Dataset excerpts

= Beginning of Section =

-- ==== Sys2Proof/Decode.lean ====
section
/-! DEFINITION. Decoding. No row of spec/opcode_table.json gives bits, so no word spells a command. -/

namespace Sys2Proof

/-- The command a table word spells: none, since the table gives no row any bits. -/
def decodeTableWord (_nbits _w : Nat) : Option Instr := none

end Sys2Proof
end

= End of Section =

» TASK TO CARRY OUT
The required output is the complete set of records, reproduced exactly.

» EXERCISE RESPONSE
-- ==== Sys2Proof/Decode.lean ====
section
/-! DEFINITION. Decoding. No row of spec/opcode_table.json gives bits, so no word spells a command. -/

namespace Sys2Proof

/-- The command a table word spells: none, since the table gives no row any bits. -/
def decodeTableWord (_nbits _w : Nat) : Option Instr := none

end Sys2Proof
end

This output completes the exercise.